Stravinsky orchestrated this opera for a classical ensemble, winds, horns and trumpets in pairs, timpani and harpsichord, with prominent solos for flute, clarinet, bassoon, trumpet and harpsichord. Under Altenbach’s baton, the orchestra and soloists (based on the program, these would have been Kanae Kimura, Charles Furlong, Tylor Thomas, Kevin Natoli and Henry Buck, respectively) sounded wonderful.
The production had numerous imaginative touches as well: Troup’s direction was straightforward (with, as mentioned, a few entertaining excursions into physical comedy as well as a good feeling for stage tableaux) but made fine use of the scrim, on which a compilation from the Hogarth etchings was projected, along with translucent panels with sections of them. The scrim allowed extension of semi-entrances and exits, put distance between Shadow and the other characters (though not consistently), and the panels were well used to illustrate Anne’s trudge through London to find Tom. The sets by Julia Noulin-Mérat and the lighting by Carl Wiemann were likewise simple and effective, and also interacted well with the scrim and panels.

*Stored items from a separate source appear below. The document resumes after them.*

/-- Charge n compute-domain events of a class to a team: the core's charge set, the team's mark
counter and the block's spent charge (03 R68, R72, R78; 11 R341). Firmware work is overhead (R71). `who` is the context
of an instruction as it began, when it is not the team's of now (11 R326). -/
def chargeEventsAs (who : Option Nat) (tid cls n : Nat) : Act Unit := do
  let s ← get
  match (find? s.teams tid).filter fun t => !t.retired with
  | none => pure ()
  | some t =>
    match find? s.blocks t.bid with
    | none => pure ()
    | some b =>
      let mq := n * weightAt cls (chargePoint s (quadOfCore b.core))
      if t.firmware then chargeHost (quadOfCore b.core) mq
      else
        addCharge b.core (who.getD (workContext t b)) mq
        setBlock t.bid { b with spent := b.spent + mq }
      setTeam tid { t with mark := t.mark + BitVec.ofNat 48 mq }

/-- Charge n events of a class to a team. -/
def chargeEvents (tid cls n : Nat) : Act Unit := chargeEventsAs none tid cls n

/-- Charge n events of a class to a team, and count its passes. -/
def chargeTeamAs (who : Option Nat) (tid cls n : Nat) : Act Unit := do
  chargeEventsAs who tid cls n
  let s ← get
  match find? s.teams tid with
  | none => pure ()
  | some t =>
    match find? s.blocks t.bid with
    | none => pure ()
    | some b => countPasses b.core tid cls n

/-- Charge n events of a class to a team, and count its passes. -/
def chargeTeam (tid cls n : Nat) : Act Unit := chargeTeamAs none tid cls n

/-! ### Waits for room -/

/-- An arm that waits for a place looks again. -/
def armLooksAgain (x : Arm) : Arm := if x.wait = .room then { x with wait := .retry } else x

/-- A place has come free, or a unit has its power: the arms that wait for one look again (02 R59, 01 R10, 13 R380,
R386). -/
def wakeRoom : Act Unit :=
  modify fun s => { s with teams := s.teams.map fun e =>
    (e.1, { e.2 with a0 := e.2.a0.map armLooksAgain, a1 := e.2.a1.map armLooksAgain }) }

/-! ### Gated units (13 R386, R387) -/

/-- Whether a gateable unit of a quadrant has its power (13 R386). -/
def unitOn (s : State) (q u : Nat) : Bool :=
  match gateOf s q u with
  | .on => true
  | .hold => true
  | _ => false

/-- When a unit's hold began, or its wake was asked for. -/
def gateTime (s : State) (q u : Nat) : Nat := (find? s.gateTimes (q * 13 + u)).getD 0

/-- The arbiter serves the first two units of a quadrant's queue (13 R387). -/
def serveWakes (q : Nat) : Act Unit := do
  let queue := (find? (← get).gateQueue q).getD []
  each (queue.take 2) fun v => setGate q v .waking
  each (queue.drop 2) fun v => setGate q v .queued

/-- A unit joins its quadrant's queue: behind every earlier request, and among those of the same moment in unit order,
clusters first (13 R387). -/
def queueWake (q u : Nat) : Act Unit := do
  let s ← get
  let queue := (find? s.gateQueue q).getD []
  let before := fun v => decide (gateTime s q v < s.time) || decide (v < u)
  set { s with
    gateTimes := put s.gateTimes (q * 13 + u) s.time
    gateQueue := put s.gateQueue q (queue.filter before ++ u :: queue.filter fun v => !before v) }
  serveWakes q
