/-- What an instruction that performs again still knows of lanes that failed before (04 R100, 20 R483): the trap of the lowest
of them, a page fault after a resolution of failure, or a remote access whose class stands above the access kind in
`cls`. -/
def failedTrap (r : Redo) (done : Mask) : Trap :=
  let lane := lowestLane r.failed
  if 16 ≤ r.cls then
    ⟨.remoteAccess, r.cls / 16, 0, r.detail, lane + 1024 * (r.cls % 16), false, some r.failed, done, false, false, false, 0, 0⟩
  else ⟨.pageFault, 1, 0, r.detail, lane + 1024 * r.cls, false, some r.failed, done, false, false, false, 0, 0⟩

/-- Two per-lane traps of one instruction are one, with the cause of the lowest faulted lane (17 R405). -/
def bothTraps (a b : Trap) : Trap :=
  let low := if a.laneWord % 1024 ≤ b.laneWord % 1024 then a else b
  let faulted := a.faulted.getD 0 ||| b.faulted.getD 0
  { low with faulted := some faulted, completed := (a.completed ||| b.completed) &&& ~~~faulted }

/-- The trap of the lanes that fault with nothing to wait for. -/
def faultTrap (k : AccKind) (fs : List (Nat × Cause × Nat × Nat)) (done : Mask) : Option Trap :=
  match fs with
  | [] => none
  | (l, cause, cls, va) :: _ =>
    some ⟨cause, cls, 0, va, l + 1024 * kindCode k, false, some (maskOf (fs.map (·.1))), done, false, false, false, 0, 0⟩

/-- The end of a lane-by-lane performance: a wait keeps the lanes that are left; a resumable fault
keeps the faulted lanes and makes the arm wait; other faults are one per-lane trap with the lowest
faulted lane's cause, with the lanes that an earlier try has failed (17 R400, R405). -/
def settleLanes (c : Cx) (k : AccKind) (r : LaneRun) : Act Unit := do
  let before := c.a.redo.getD ⟨0, 0, 0, kindCode k, 0, none, 0, 0⟩
  let done := maskOf r.done ||| before.done
  let kept : Redo := { before with done := done, cls := if before.failed = 0 then kindCode k else before.cls }
  match r.absent, r.wait with
  | (_, va, st, w, a) :: _, _ => do
    let id ← noteFault c.t.bid none 0 st w a
    let todo := maskOf (r.absent.map (·.1)) ||| maskOf (r.faults.map (·.1)) ||| maskOf r.left
    let stands := maskOf ((r.absent.filter fun x => x.2.2.1 = st && x.2.2.2.2 / 65536 = a / 65536).map (·.1))
    modArm c.tid c.arm fun x =>
      { x with redo := some { kept with todo := todo ||| before.failed, fault := some id, stands := stands, va := va } }
    throw (.wait .fault)
  | [], some w =>
    let todo := maskOf r.left ||| maskOf (r.faults.map (·.1))
    modArm c.tid c.arm fun x =>
      { x with redo := some { kept with todo := todo ||| before.failed, fault := none, stands := 0, va := 0 } }
    throw (.wait w)
  | [], none =>
    match faultTrap k r.faults done with
    | none => pure ()
    | some t => throw (.trap (if before.failed = 0 then t else bothTraps t (failedTrap before done)))

end Sys2Proof.Machine
end

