-- ==== Sys2Proof/Machine/Float.lean ====
section
/-! DEFINITION. Floating-point arithmetic, compares, special functions, conversions, block scales,
quantisation, codebooks and short dot products (09 R247-R264; 06 R175-R179). -/
namespace Sys2Proof.Machine
open Sys2Proof

/-! ### Elements (09 R248) -/

/-- The elements of width w of an operand: in a D slot those of the lane word, or the one of a pair; in
a T or S slot the low bits of the register. -/
def elementsOf (c : Cx) (w lane : Nat) (o : Opnd) : List Nat :=
  if c.bt = .d then
    if w = 64 then [(opPair c lane o).toNat]
    else (List.range (32 / w)).map fun j => elemOf w (opWord c lane o).toNat j
  else [(opScalar c o).toNat % 2 ^ w]

/-- Elements that an instruction acts on in one lane, or in a T or S slot. -/
def elementsIn (c : Cx) (w : Nat) : Nat := if c.bt = .d then (if w = 64 then 1 else 32 / w) else 1

/-- The lanes of the instruction; a T or S slot counts as one. -/
def workLanes (c : Cx) : List Nat := if c.bt = .d then lanesOf c.t.lanes c.gm else [0]

/-- Act element by element: `fn lane j xs` gives the result of element j from its sources. -/
def mapLanes (c : Cx) (win wout draws : Nat) (srcs : List Opnd) (fn : Nat → Nat → List Nat → FRes) : List LaneRes :=
  (workLanes c).map fun l =>
    let els := srcs.map (elementsOf c win l)
    let rs := (List.range (elementsIn c win)).map fun j => fn l j (els.map fun e => e.getD j 0)
    ⟨l, packElems wout (rs.map (·.bits)), rs.foldl (fun a r => a ||| r.flags) 0, draws⟩

/-- Write each lane's value, raise its flags and count its draws (06 R166, R172); in a T or S slot the
flags go to every lane of the arm (R173). -/
def putRes (pair : Bool) (d : Opnd) (rs : List LaneRes) (c : Cx) (t : Team) : Team :=
  if c.bt = .d then
    raiseLanes rs (match d with
      | .v i =>
        if pair then putPairs t i (rs.map fun r => (r.lane, BitVec.ofNat 64 r.value))
        else putVs t i (rs.map fun r => (r.lane, BitVec.ofNat 32 r.value))
      | _ => t)
  else
    match rs with
    | r :: _ => raiseAll c r.flags (putScalar d r.value t)
    | [] => t

/-- The types of 09 R248. -/
def floatType (c : Cx) : Nat := modeEtype c.a.mode
def isFloat (f : Nat) : Bool := decide (8 ≤ f) && decide (f ≤ 11)

/-- Step 6 of 18 R425: the type, then the rounding code of an instruction that rounds. -/
def floatMode (c : Cx) (ok rounds : Bool) : Option Cause :=
  if !ok then some .illegalType else if rounds then roundingOk c else none

/-- Classes of 09 R250. -/
def arithClass (c : Cx) : Nat :=
  if floatType c = 11 then clsF64 else if floatType c = 10 then clsF32 else clsF16
def specialClass (c : Cx) : Nat := if floatType c = 11 then clsF64 else clsSpecial
def convertClass (c : Cx) : Nat := if floatType c = 11 then clsF64 else clsConvert

/-! ### Arithmetic (09 R251) -/

/-- An arithmetic operation on one element: type, rounding, x, y, z. -/
abbrev FloatFn := Nat → Rounding → Nat → Nat → Nat → FRes

/-- −0 from x − x only under RDN (06 R171). -/
def zeroNeg (r : Rounding) : Bool := r.mode = 3
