/-! ### AADDK (09 R277) -/

/-- AADDK: a counter update under 02 R53; s_d takes the value before. A counter at a peer is asked
there (09 R271). -/
def aaddkBody (d a b : Opnd) (c : Cx) : Act Next := do
  if suppressed c || answered c then pure .on
  else do
    let va := (opScalar c a).toNat
    alignScalar c va .rmw 8
    releaseFenced c
    let old ← scalarAccess c va .rmw do
      let ia ← plainIa c va .rmw
      match peerOf (← get) ia with
      | some pkg => askPeer c pkg peerAtomic ia 0 d 8 false (bytesLE 8 (opScalar c b).toNat)
      | none => do
        flushOwn c.req c.b c.t.bid va ia
        let old ← counterSignal c false ia (opScalar c b).toInt
        pure (bytesLE 8 old)
    putLoaded c d false 0 old
    pure .on

/-- AADDK (09 R277). -/
def execAaddk (d a b : Opnd) (s : State) : Host.Outcome State Fault Refusal :=
  teamStep (fun _ => plain 0xa7 [⟨d, .dst, false⟩, ⟨a, .scalar, false⟩, ⟨b, .scalar, false⟩] .none)
    (aaddkBody d a b) s

end Sys2Proof.Machine
end

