-- ==== Sys2Proof/Machine/Slices.lean ====
section
/-! DEFINITION. Events of the memory slices: requests, recalls, releases, free declarations, moves, refresh,
patrol, retirement and error injection (04 R104-R127; 05 R143-R145; 20 R469-R478; 22 R517). -/
namespace Sys2Proof.Machine
open Sys2Proof

/-! ### A request at a slice (04 R106) -/

/-- The requester of a request of no context. -/
def hostReq (world : Nat) : Req := ⟨firmwareRouter 0, none, none, none, world⟩

/-- The LLC lines of a machine block, by key. -/
def linesOf (s : State) (ma : Nat) : List Nat := (s.llc.filter fun e => lineBlock e.1 = ma / 512).map (·.1)

/-- The LLC lines of an IA of a world. -/
def linesAt (s : State) (world ia : Nat) : List Nat :=
  (s.llc.filter fun e => e.2.world = world && e.2.ia = ia / 512).map (·.1)

/-- A slice serves a request, or refuses it. -/
def serve (x : SliceReq) : Act Unit :=
  match x.op with
  | .read n => do
    let _ ← readRange (hostReq x.world) x.ia n .read
  | .write bs => writeRange (hostReq x.world) x.ia bs
  | .evictLine => do each (linesAt (← get) x.world x.ia) evictLine
  | .dropTranslation =>
    modify fun s => { s with tlb := del s.tlb (tlbKey x.ia x.world (sliceOf x.ia)) }

/-- SLICE_ACCESS (04 R106). -/
def execSliceAccess (req : SliceReq) (s : State) : Host.Outcome State Fault Refusal := eventStep (tried (serve req)) s

/-- DIRECTORY_RECALL (04 R104): the owner of a chunk gives it up. -/
def execDirectoryRecall (ma : Nat) (s : State) : Host.Outcome State Fault Refusal := eventStep (recallDeep none none chainFuel ma) s

/-! ### Releases (05 R143-R145) -/

/-- RELEASE_HINT (05 R143). -/
def execReleaseHint (core world line : Nat) (s : State) : Host.Outcome State Fault Refusal :=
  eventStep (takeHint core world line) s

/-- PROMOTION_REQUEST (05 R144): the release owner writes back what its release ordered. -/
def execPromotionRequest (core world line : Nat) (s : State) : Host.Outcome State Fault Refusal :=
  eventStep (do
    promote core world line
    if find? (← get).relOwner (line * 64 + world) = some core then clearOwner world line else pure ()) s

/-- RELEASE_ENTRY_TIMEOUT (05 R145): the oldest entry is promoted. -/
def execReleaseEntryTimeout (core : Nat) (s : State) : Host.Outcome State Fault Refusal :=
  eventStep (do
    match (coreOf (← get) core).release with
    | e :: _ => promote core e.world e.line
    | [] => pure ()) s

/-! ### Free declarations and moves (04 R125, R127) -/

/-- A machine page is declared free: its blocks take state 14, and the LLC forgets them. -/
def declareFree (ma : Nat) : Act Unit := do
  let p := ma / 65536
  each (List.range 128) fun i => touchTags none (65536 * p + 512 * i) true
  modify fun s =>
    { s with
      blocksMeta := s.blocksMeta.filter fun e => e.1 / 128 != p
      llc := s.llc.filter fun e => lineBlock e.1 / 128 != p
      dir := s.dir.filter fun e => e.1 / 256 != p }

/-- FREE_DECLARATION (04 R125). -/
def execFreeDeclaration (ma : Nat) (s : State) : Host.Outcome State Fault Refusal := eventStep (declareFree ma) s

/-- The cost of moving a block (04 R127): its stored sectors read and written, and decrypted and encrypted again. -/
def chargeMove (src dst : Nat) (m : BlockMeta) : Act Unit := do
  touchTags none src false
  touchTags none dst true
  let n := if m.poison then 0 else storedSectors m.st
  if n = 0 then pure ()
  else do
    chargeBursts none src n
    chargeBase (quadOfSlice (sliceOf src)) none clsCipher 2
    chargeBursts none dst n

/-- A slice moves one block under the same key and generation; a block in poison form, or one whose check finds an error
that cannot be corrected, moves in poison form (04 R127, 20 R472, R476). A free block stays free. -/
def moveBlock (src dst : Nat) : Act Unit := do
  recallDeep none none chainFuel src
  recallDeep none none chainFuel (src + 256)
  each (linesOf (← get) src) evictLine
  let s ← get
  let m := blockMetaOf s src
  chargeMove src dst m
  if m.st = 14 then modify fun s => { s with blocksMeta := del s.blocksMeta (dst / 512) }
  else if m.poison || tagBad m || meetsBad m then setMeta dst ⟨15, m.sealed, true, 0⟩
  else do
    putMem (dst / 512 * 512) (readMem s.mem (src / 512 * 512) 512)
    setMeta dst m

Johnathon Pape prepared supertitles (maybe better called “laterotitles,” since they were on either side of the stage), which proved both necessary and problematic in several ways. Necessary because Auden and Kallman’s Gilbertian English would be hard to discern even with the clearest of sung enunciation, and problematic because like all such titling it is visually distracting but also because, knowing that they are there can take some of the pressure off the singers to make their syllables as clear as possible. Fortunately, most of the singers didn’t fall for that trap.
Seated alongside us was a visitor from the UK who marveled that a student production could look and sound as professional as this one was, but perhaps in Boston we’ve become accustomed to that in our conservatories. This show is worth taking in if you have the chance.